One of the things that saves the film, however, are its arresting visuals and mind-bending action scenes that push the limits of both physics and the PG-13 rating (it’s an arterial spray away from an R). Kurzel brings to AC the same bold color palette he brought to his adaptation of Macbeth, which interestingly enough also starred Fassbender and Cotillard in the leading roles. His handling of the fight sequences is surprisingly adept, even if his sense of place is shaky; a prolonged chase sequence through 15th-century Andalusia is as thrilling as it is topographically confusing. The vast majority of the effects and stunts were practical, however, and there is still a tactile reality that grounds the sequences even while they threaten to spin out of control.

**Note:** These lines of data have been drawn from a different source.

-- ==== Sys2Proof/Tests/Slice0.lean ====
section
/-! SUPPORT. The model's own tests: words written out from 30_encoding.md, single steps with results taken from
95_test_vectors.md, and for every statement with hypotheses a state and operands that meet them. -/

open Sys2Proof Sys2Proof.Machine Sys2Proof.Safety

namespace Sys2Proof.Tests

/-- The state after reset with the four operand registers set. -/
def ready (value dst cap : Word) (cfg : BitVec 2) : State :=
  { State.reset with value := value, dst := dst, cap := cap, cfg := cfg }

/-! ### WellFormed smoke tests -/

theorem test_wellFormed_accepts_the_map :
    commandWordWellFormed 1 = true ∧ commandWordWellFormed 2 = true := by decide

/-- The check of field `zero` refuses 0x11, whose `op` is that of ENCHEX (30 R77). -/
theorem test_wellFormed_refuses_zero_field :
    opDefined 0x11 = true ∧ zeroFieldClear 0x11 = false ∧ commandWordWellFormed 0x11 = false := by decide

/-- The check of field `op` refuses 0, 3 and 15 (30 R77). -/
theorem test_wellFormed_refuses_op :
    zeroFieldClear 3 = true ∧ opDefined 3 = false ∧ commandWordWellFormed 3 = false ∧
      commandWordWellFormed 0 = false ∧ commandWordWellFormed 15 = false := by decide

/-! ### Decoding: words written bit by bit from 30 R75, R76 -/

theorem test_decode_enchex : decode 0b0000000000000000000000000000_0001#32 = .instr .enchex := by decide

theorem test_decode_encdec : decode 0b0000000000000000000000000000_0010#32 = .instr .encdec := by decide

theorem test_decode_rejects_by_name :
    decode 0 = .reserved (.reservedOp 0) ∧ decode 3 = .reserved (.reservedOp 3) ∧
      decode 15 = .reserved (.reservedOp 15) ∧ decode 0x11 = .reserved (.zeroField 1) ∧
      decode 0x80000001 = .reserved (.zeroField 0x8000000) := by decide

theorem test_decodeTableWord : decodeTableWord 32 1 = some .enchex ∧ decodeTableWord 32 2 = some .encdec ∧
    decodeTableWord 32 0 = none ∧ decodeTableWord 32 0x11 = none := by decide

/-! ### One command in one step: 95_test_vectors.md section 2 -/

/-- V9, the source's example: 255 is `ff`. -/
theorem test_enchex_ff : ∃ t, exec .enchex (ready 0xFF 0x20000000 2 0) = .next t ∧
    t.mem = [(0x20000000, 0x66), (0x20000001, 0x66)] ∧ t.len = 2 ∧ t.status = 0x1 :=
  ⟨_, rfl, by decide⟩

/-- V13: uppercase, with a terminator. -/
theorem test_enchex_terminated : ∃ t, exec .enchex (ready 0xFF 0x20000000 3 3) = .next t ∧
    t.mem = [(0x20000000, 0x46), (0x20000001, 0x46), (0x20000002, 0x00)] ∧ t.len = 2 ∧ t.status = 0x1 :=
  ⟨_, rfl, by decide⟩

/-- 43 R132, the source's example: 4294967295 in a buffer of ten bytes. -/
theorem test_encdec_max : ∃ t, exec .encdec (ready 0xFFFFFFFF 0x20000000 10 0) = .next t ∧
    t.issued.map Prod.snd = [0x34, 0x32, 0x39, 0x34, 0x39, 0x36, 0x37, 0x32, 0x39, 0x35] ∧
    t.len = 10 ∧ t.status = 0x1 :=
  ⟨_, rfl, by decide⟩

/-- The same with a terminator asked: the buffer is one byte short (V43). -/
theorem test_encdec_one_short : ∃ t, exec .encdec (ready 0xFFFFFFFF 0x20000000 10 2) = .next t ∧
    t.issued = [] ∧ t.mem = [] ∧ t.len = 0 ∧ t.status = 0x3 :=
  ⟨_, rfl, by decide⟩

/-! ### The host port -/

/-- A write to `CFG` keeps bits 1:0 (30 R71). -/
theorem test_write_cfg : ∃ t, step { State.reset with inputs := [.txn (.write 3 0xFFFFFFFD)] } = .next t ∧
    t.cfg = 1 ∧ t.hostRead .cfg = 1 ∧ t.resp = some .wrote :=
  ⟨_, rfl, by decide⟩

/-- A write to `LEN` is ignored (30 R73). -/
theorem test_write_len : ∃ t, step { State.reset with inputs := [.txn (.write 5 7)] } = .next t ∧
    t.len = 0 ∧ t.status = 0 :=
  ⟨_, rfl, by decide⟩

/-- A reserved word on an unconfigured block: code 3 before code 2 (60 R155; program P5 line 5). -/
theorem test_reserved_word : ∃ t, step { State.reset with inputs := [.txn (.write 4 0)] } = .next t ∧
    t.status = 0x7 ∧ t.len = 0 ∧ t.hostRead .status = 7 :=
  ⟨_, rfl, by decide⟩

/-- The first step after reset, with a table word placed (70 R173). -/
theorem test_withFetchWord : ∃ t, step (State.reset.withFetchWord 32 2) = .next t ∧
    t.status = 0x5 ∧ t.base = .dec :=
  ⟨_, rfl, by decide⟩

/-! ### Micro-steps -/

/-- A command in progress over `ready`: its phase, counters, accumulator and scratch array. -/
def busy (s : State) (p : Phase) (b : Base) (acc : Word) (cnt widx : BitVec 4)
    (scratch : Vector Byte 10) (issued : List (Addr × Byte)) : State :=
  { s with phase := p, base := b, acc := acc, cnt := cnt, widx := widx, scratch := scratch,
           issued := issued }

/-- 41 R108: 0xFFFFFFFF mod 10 = 5, 0xFFFFFFFF div 10 = 0x19999999. -/
theorem test_extract_dec :
    ∃ t, step (busy (ready 0xFFFFFFFF 1 10 0) .extract .dec 0xFFFFFFFF 0 0 (Vector.replicate 10 0) []) =
      .next t ∧ t.acc = 0x19999999 ∧ t.cnt = 1 ∧ readScratch t.scratch 0 = some 0x35 ∧ t.phase = .extract :=
  ⟨_, rfl, by decide⟩

/-- 41 R101: the last nibble ends extraction. -/
theorem test_extract_hex_last :
    ∃ t, step (busy (ready 0xA 1 10 1) .extract .hex 0xA 0 0 (Vector.replicate 10 0) []) = .next t ∧
      t.acc = 0 ∧ t.cnt = 1 ∧ readScratch t.scratch 0 = some 0x41 ∧ t.phase = .check :=
  ⟨_, rfl, by decide⟩

/-! ### Witnesses: states and operands that meet the hypotheses of the statements

`cmd i s` is `s` with the host's `CMD` write of `i` next; the `…S` states are the command ENCHEX of 0xFF with a
terminator (three bytes) in each of its phases. -/

/-- `s` with one input next. -/
def next (s : State) (x : Input) : State := { s with inputs := [x] }

/-- The bytes `ff` in the scratch array. -/
def scratchFF : Vector Byte 10 := #v[0x66, 0x66, 0, 0, 0, 0, 0, 0, 0, 0]

def extractS : State := busy (ready 0xFF 0x20000000 3 2) .extract .hex 0xF 1 0 scratchFF []

def checkS : State := busy (ready 0xFF 0x20000000 3 2) .check .hex 0 2 0 scratchFF []

def writeS : State := busy (ready 0xFF 0x20000000 3 2) .write .hex 0 2 1 scratchFF [(0x20000000, 0x66)]

def termS : State :=
  busy (ready 0xFF 0x20000000 3 2) .termw .hex 0 2 2 scratchFF [(0x20000000, 0x66), (0x20000001, 0x66)]

theorem witness_good_idle : Good State.reset := by
  unfold Good CommandInv; dsimp only [State.reset]; decide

Beyond that, this is quite possibly the most over-qualified cast a video game adaptation has ever seen, sometimes to a metatextually-distracting degree. Fassbender is an Academy Award nominee, Cotillard is an Academy Award winner, and they’re joined by fellow Oscar-winner Jeremy Irons and veteran actress Charlotte Rampling. For what it’s worth, nobody in the cast seems to think of the film as just a paycheck (even the notoriously mercenary Irons), and all do the best with the material they’re given.
Fassbender and Cotillard are both especially skilled at making something out of nothing, since we don’t have much context for their actions or their character arcs. Through body language, sharp emotional shading, and tone of voice, both actors end up making the characters seem far more three-dimensional than they actually are. As Aguilar, Fassbender has little to say but a lot to punch, kick, and stab. He does nearly all of his own fighting, so he communicates as Nerha through action, and it’s nearly hypnotic to watch. It also helps that the third act prominently features Fassbender’s naked and unbelievably-sculpted torso. He has a strong rapport with Cotillard, but also with Ariane Labed, who plays Nerha’s sister-in-arms during the flashbacks. Labed herself is a striking presence, a beautiful whirling dervish of an action hero, even if the film never gives her a name outside of the end credits.
Like Kurzel’s Macbeth, Assassin’s Creed doesn’t race toward a climax as much as it slouches to an ending, even if it runs out of plot well before it runs out of energy. Even with an unquestionably dedicated cast and a director with a knack for stunning visuals, it feels as unformed and opaque as any other video-game adaptation. Maybe instead of hunting for some mythical artifact from Biblical times, the Assassins and Templars should have been fighting over the secret formula for making a great film out of a great video game.